Ryan Anglim is reporting in The Daily Mail the Hunter-Tannersville Central School District may host a hotel-restaurant management program in conjunction with the Hunter Mountain ski resort. Hunter-Tannersville Superintendent Dr. Patrick Darfler-Sweeney said the idea for a program in hospitality was proposed approximately two years ago. He said Hunter Mountain is willing to partner on the project. The Hunter Elementary School building, located directly across the road from the facility, would be used to house the program. The Catskill Central district is already interested. "We see this as an opportunity for our kids," Catskill Superintendent Dr. Kathleen Farrell said. The program is expected to be run by Questar III BOCES.

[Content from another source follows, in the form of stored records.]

/-- Legal and illegal types, matrix mode on and off, a square for four lane groups. -/
theorem witness_TypeAndMatrixModeChange : (granted [] 4).me.ctl.priv = .app ∧ (granted [] 4).me.ctl.lg ≠ 0 ∧ legalVt 18 16 = true ∧
    (granted [] 4).me.ctl.vl.toNat ≤ 16 * 1 * (512 * 4 / 8) * (64 / 32) ∧ legalVt 0x1000 16 = false ∧ legalVt 3 16 = true ∧
    16 * 1 * (512 * 4 / 8) * (64 / 64) < (granted [] 4097).me.ctl.vl.toNat ∧ (granted [] 4).me.ctl.mt = false ∧ (granted [] 4).me.queue = [] ∧ (granted [] 4).me.regSlotBusy = false ∧
    (granted [] 4).me.ctl.lg = 1 ∧ (granted [] 4).eager = true ∧ (lazy (granted [] 4)).eager = false ∧
    (let s := ((granted [] 4).onCtl fun c => { c with lg := 4 }).onVec fun v => { v with lanes := [0, 1, 4, 5] }
     s.me.ctl.lg = 4 ∧ s.me.vec.lanes = [0, 1, 4, 5] ∧ s.squareWhole 0 0 = true) ∧
    (typed 2 16).me.ctl.mt = true ∧ (typed 2 16).me.queue = [] ∧ (queued (typed 2 16) .cbload).me.queue ≠ [] ∧
    (1 ≤ (64 : Word).toNat ∧ (64 : Word).toNat ≤ 64) ∧ 64 < (65 : Word).toNat ∧ (app []).me.ctl.lg = 0 := by decide +kernel

/-- The lanes of a strand are calm and a vector instruction of it may start, each premise checked. -/
theorem vecReady_of (s : State) (h : s.eager = true ∧ s.me.run = .running ∧ s.me.ctl.priv = .app ∧ s.me.held = false ∧ s.me.queue = [] ∧
    (∀ q, (s.me.slot q).phase ≠ .busy) ∧ s.me.sends = [] ∧ s.me.trigIssued = false ∧ s.me.vec.regPoison = [] ∧ s.me.vec.regSynd = [])
    (l : bitOf (s.rd (rDinj s.tid.cluster)) 63 = false ∧ s.me.ctl.rchk = false ∧ s.laneCopying = false ∧ s.me.pend = [] ∧
      NMap.wf 0 s.me.vec.regs = true ∧ NMap.wf false s.me.vec.masks = true)
    (v : s.me.ctl.vt.toNat % 8 ≤ 3 ∧ (∀ q, (s.me.slot q).ahead = 0) ∧ s.me.ctl.es.toNat ≤ s.me.ctl.vl.toNat ∧
      s.me.ctl.vl.toNat ≤ s.me.capacity (vtSew s.me.ctl.vt) ∧ s.me.capacity (vtSew s.me.ctl.vt) ≤ 65536 * (64 / vtSew s.me.ctl.vt)) : s.VecReady where
  eager := h.1
  running := h.2.1
  level := h.2.2.1
  free := h.2.2.2.1
  noQueue := h.2.2.2.2.1
  noSlot := h.2.2.2.2.2.1
  noSend := h.2.2.2.2.2.2.1
  noTrigger := h.2.2.2.2.2.2.2.1
  noPoison := h.2.2.2.2.2.2.2.2.1
  noSyndrome := h.2.2.2.2.2.2.2.2.2
  noInjection := l.1
  noRecheck := l.2.1
  noCopy := l.2.2.1
  noStale := by simp [l.2.2.2.1]
  registers := l.2.2.2.2.1
  masks := l.2.2.2.2.2
  width := v.1
  slots := v.2.1
  first := v.2.2.1
  length := v.2.2.2.1
  words := v.2.2.2.2

/-- A strand at VL = VLMAX from ES = 0, its s6 at the base of the private window and s7 a stride of 1. -/
def readyAt (vt : BitVec 12) : State := let s := (granted [(6, privAddr 0), (7, 1)] 0).onCtl fun c => { c with vt := vt }
  s.onCtl fun c => { c with vl := BitVec.ofNat 32 (s.me.capacity (vtSew vt)) }

/-- Signed and unsigned integers, FP32, BF16 and residue values, the last with ES = VL. -/
theorem witness_VectorArithmeticWritesItsElements_ready : (readyAt 2).VecReady ∧ (readyAt 11).VecReady ∧ (readyAt 18).VecReady ∧
    ((readyAt 67).onCtl fun c => { c with es := c.vl, rnscfg := 0x0FF }).VecReady ∧
    [2, 11, 18, 25, 67].map vtKind = [0, 1, 2, 3, 8] :=
  ⟨vecReady_of _ (by decide +kernel) (by decide +kernel) (by decide +kernel), vecReady_of _ (by decide +kernel) (by decide +kernel) (by decide +kernel),
    vecReady_of _ (by decide +kernel) (by decide +kernel) (by decide +kernel), vecReady_of _ (by decide +kernel) (by decide +kernel) (by decide +kernel), by decide +kernel⟩

/-- Every operation and form of the statement may enter the queue at some kind of each of its parts. -/
theorem witness_VectorArithmeticWritesItsElements_forms :
    (let s := readyAt 2
     ([ArithOp.add, .sub, .mul, .mulh, .div, .rem, .min, .max, .and, .or, .xor, .shl, .shr, .sra, .fma, .fms, .fnma].all fun o =>
       mayEnter s (.arith o .vv 2 4 6 1) 0 && mayEnter s (.arith o .vx 2 4 6 1) (s.reg 6)) = true ∧
     ([ArithOp.add, .sub, .min, .max, .and, .or, .xor, .shl, .shr, .sra].all fun o => mayEnter s (.arith o .vi 2 4 31 1) 0) = true ∧
     ([ArithOp.abs, .neg].all fun o => mayEnter s (.arith o .vv 2 4 0 1) 0) = true ∧
     ([Pred.eq, .ne, .lt, .le].all fun p => mayEnter s (.cmp p .vv 3 4 6 1) 0 && mayEnter s (.cmp p .vx 3 4 6 1) (s.reg 6) && mayEnter s (.cmp p .vi 3 4 31 1) 0) = true ∧
     mayEnter s (.idx 2 1) 0 = true ∧ mayEnter s (.sel 2 4 6 1) 0 = true ∧ mayEnter s (.bcast 2 1) (s.reg 6) = true ∧ mayEnter s (.clmul false 2 4 6 1) 0 = true) ∧
    ([18, 25].all fun vt => let s := readyAt vt
      ([ArithOp.add, .sub, .mul, .div, .fma, .fms, .fnma, .min, .max].all fun o => mayEnter s (.arith o .vv 2 4 6 1) 0 && mayEnter s (.arith o .vx 2 4 6 1) (s.reg 6)) &&
      ([ArithOp.abs, .neg].all fun o => mayEnter s (.arith o .vv 2 4 0 1) 0) &&
      ([Pred.eq, .ne, .lt, .le].all fun p => mayEnter s (.cmp p .vv 3 4 6 1) 0) &&
      ([SpecOp.rcp, .rsq, .sint, .cost, .exp2, .log2].all fun o => vt != 18 || mayEnter s (.spec o 2 4 1) 0)) = true ∧
    (let s := readyAt 67
     ([ArithOp.add, .sub, .mul].all fun o => mayEnter s (.arith o .vv 2 4 6 1) 0 && mayEnter s (.arith o .vx 2 4 6 1) (s.reg 6)) = true ∧
     ([ArithOp.add, .sub].all fun o => mayEnter s (.arith o .vi 2 4 31 1) 0) = true ∧
     ([Pred.eq, .ne].all fun p => mayEnter s (.cmp p .vv 3 4 6 1) 0 && mayEnter s (.cmp p .vi 3 4 31 1) 0) = true) := by decide +kernel

/-- Permutations, reductions, conversions, residue work, matrix steps, and accesses to the private window. -/
theorem witness_VectorWorkWritesItsResults : (let s := readyAt 2
      blockMode s.me.ctl.vt = false ∧ ([PermOp.gather, .slideup, .slidedn, .zip, .unzip].all fun o => mayEnter s (.perm o 2 4 6 1) (s.reg 6)) = true ∧
      ([PermOp.compress, .expand, .swappr].all fun o => mayEnter s (.perm o 2 4 0 1) 0) = true ∧
      ([RedOp.sumO, .sumT, .max, .min, .and, .or].all fun o => mayEnter s (.red o 2 4 6 1) 0) = true ∧
      mayEnter s (.cvt false 2 4 .uint .w32 1) 0 = true ∧ mayEnter s (.cvt true 2 4 .fp .w32 1) 0 = true ∧ ¬ kindSt (vtKind s.me.ctl.vt) ∧ sewOf .w32 = 32) ∧
    (let s := readyAt 3; mayEnter s (.rnsf 2 4 1) 0 = true ∧ vtSew s.me.ctl.vt = 64 ∧ s.me.ctl.rnscfg.getLsbD 9 = false) ∧
    (let s := readyAt 18
     ([RedOp.sumO, .sumT, .max, .min].all fun o => mayEnter s (.red o 2 4 6 1) 0) = true ∧ mayEnter s (.cvt false 2 4 .sint .w32 1) 0 = true ∧
       mayEnter s (.cvt false 2 4 .fp .w32 1) 0 = true) ∧
    (let s := readyAt 67
     mayEnter s (.red .sumO 2 4 6 1) 0 = true ∧ mayEnter s (.rnsr 2 4 1) 0 = true ∧ mayEnter s (.rnschk 3 4 1) 0 = true ∧ decideRns 0 255 = .exact 0) ∧
    (let s := (readyAt 1).onCtl fun c => { c with mt := true, trows := 1, tcols := 1, rnscfg := 0x0FF }
     mayEnter s (.tzero 1) 0 = true ∧ mayEnter s (.top .topr 1 2 3 0 1 2) (s.reg 7) = true) := by decide +kernel

/-- A vector load and a strided one that end at the top of the private window, and a store that ends there. -/
theorem witness_VectorWorkWritesItsResults_memory : let s := (readyAt 2).onCtl fun c => { c with vl := 4 }
    s.VecReady ∧ s.Calm ∧ mayEnter s (.load .vld 2 6 0 1 .sy .rlx) (s.reg 6) = true ∧ mayEnter s (.load .vlds 2 6 7 1 .sy .rlx) (s.reg 6) = true ∧
    mayEnter s (.store .vst 2 6 0 1 .sy .rlx) (s.reg 6) = true ∧ s.reg 6 = privAddr 0 ∧ s.reg 7 = word 1 ∧ 0x1FF0 + 1 * 4 * (32 / 8) ≤ 0x2000 ∧
    0x1FF4 + 1 * 4 * 1 + 8 ≤ 0x2000 :=
  ⟨vecReady_of _ (by decide +kernel) (by decide +kernel) (by decide +kernel), calm_of _ (by decide +kernel), by decide +kernel⟩

/-- The element results of that statement's tail, mask and body cases, by hand: SEW 16, VL 3 from ES 1, mask bits 1 and not 2, tail zeroed. -/
theorem test_vector_cases : next (exec (.vmulVv 2 4 6 1) (words ((granted [] 3).onCtl fun c => { c with vt := 0x201, es := 1 })
      [(2, 0, 0x4444333322221111), (4, 0, 0x0005000400030002), (6, 0, 0x0003000380010007)] |>.onVec fun v => { v with masks := [(2 ^ 20 + 1, true)] }))
    (fun t => decide (t.me.vec.word 2 0 = 0x0000333380031111 ∧ t.me.ctl.es = 0)) = true := by decide +kernel

/-- A barrier in a state. -/
def barred (s : State) (b : Barrier) : State := s.setBarrier 0 31 b

theorem witness_BarriersInitialiseAndWait : let b : Barrier := { Barrier.reset with active := true, count := 4 }
    (app []).me.ctl.priv = .app ∧ 256 < (257 : Word).toNat ∧ 1 ≤ (256 : Word).toNat ∧ (256 : Word).toNat ≤ 256 ∧ ((app []).barrier 0 31).active = false ∧
    (let s := barred (app []) { b with owner := 3 }; (s.barrier 0 31).active = true ∧ (s.barrier 0 31).owner ≠ s.me.ctl.tenant) ∧
    (let s := barred (app []) b; (s.barrier 0 31).active = true ∧ (s.barrier 0 31).owner = s.me.ctl.tenant ∧ (s.barrier 0 31).count = 4 ∧
      (s.barrier 0 31).arrived = 0 ∧ (s.barrier 0 31).wait = 0 ∧ (s.barrier 0 31).done = 0 ∧ (s.barrier 0 31).done.getLsbD 0 = false) ∧
    ((barred (app []) { b with arrived := 1 }).barrier 0 31).arrived ≠ 0 ∧ ((barred (app []) { b with done := 1 }).barrier 0 31).done.getLsbD 0 = true := by decide +kernel

/-- A slot of a strand. -/
def slotted (s : State) (p : SlotPhase) : State := s.onMe fun x => x.setSlot 1 { Slot.empty with phase := p, count := 5, status := 3 }

theorem some_pair {α β : Type} {o : Option (α × β)} {b : β} (h : o.map Prod.snd = some b) : ∃ u, o = some (u, b) := by
  cases o with
  | none => simp at h
  | some x => exact ⟨x.1, by simp at h; rw [← h]⟩

/-- Free, busy and finished slots; a grant; a usable and an unusable barrier; a handle that is a handle of the table and a tenant without one. -/
theorem witness_StreamSlotsTakeCopies : ((slotted (app []) .busy).me.slot 1).phase = .busy ∧ ((slotted (app []) .done).me.slot 1).phase = .done ∧
    ((app []).me.slot 1).phase = .free ∧ (app []).me.ctl.priv = .app ∧
    ((granted [] 4).me.ctl.lg ≠ 0 ∧ vtGroup (granted [] 4).me.ctl.vt = 1 ∧ (granted [] 4).me.ctl.regsOk 7 1 = true) ∧ (app []).me.ctl.lg = 0 ∧
    vtGroup (0x082 : BitVec 12) ≠ 1 ∧
    ((barred (app []) { Barrier.reset with active := true, count := 4 }).barrier 0 31).usable 0 = true ∧ ((app []).barrier 0 31).usable 0 = false ∧
    bitOf ((app []).rd (rHtbase 0 0)) 0 = false ∧
    (∃ u, (({ mapped (app []) with mem := Memory.setBytes [] 0x10140 (natLe 0x8000000000000000 8) } : State).wr (rHtbase 0 0) 0x10001).handleCheck 5 = some (u, false)) := by
  have handle : ∃ u, (({ mapped (app []) with mem := Memory.setBytes [] 0x10140 (natLe 0x8000000000000000 8) } : State).wr (rHtbase 0 0) 0x10001).handleCheck 5
      = some (u, false) := some_pair (by decide +kernel)
  simp only [handle, and_true]
  decide +kernel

Siobhan Barton reported in the Register Star the town of Livingston on Fri., Dec. 5, received a grant to document historic landmarks in the 226 year-old municipality. The funding was welcomed by residents who fear their property might be acquired by a state initiative to update and enlarge existing power lines across the state. The $8,200 grant was awarded by the Preservation League of New York. It will provide the funds to pay for a year-long archival program and field research of the area. Information collected will help determine the properties to be submitted to the National Historic Register, which may provide owners with exemptions from the New York State Energy Highway project. Pam Kline, the head of a grassroots advocacy group opposing the power line expansion, helped draft the grant proposal.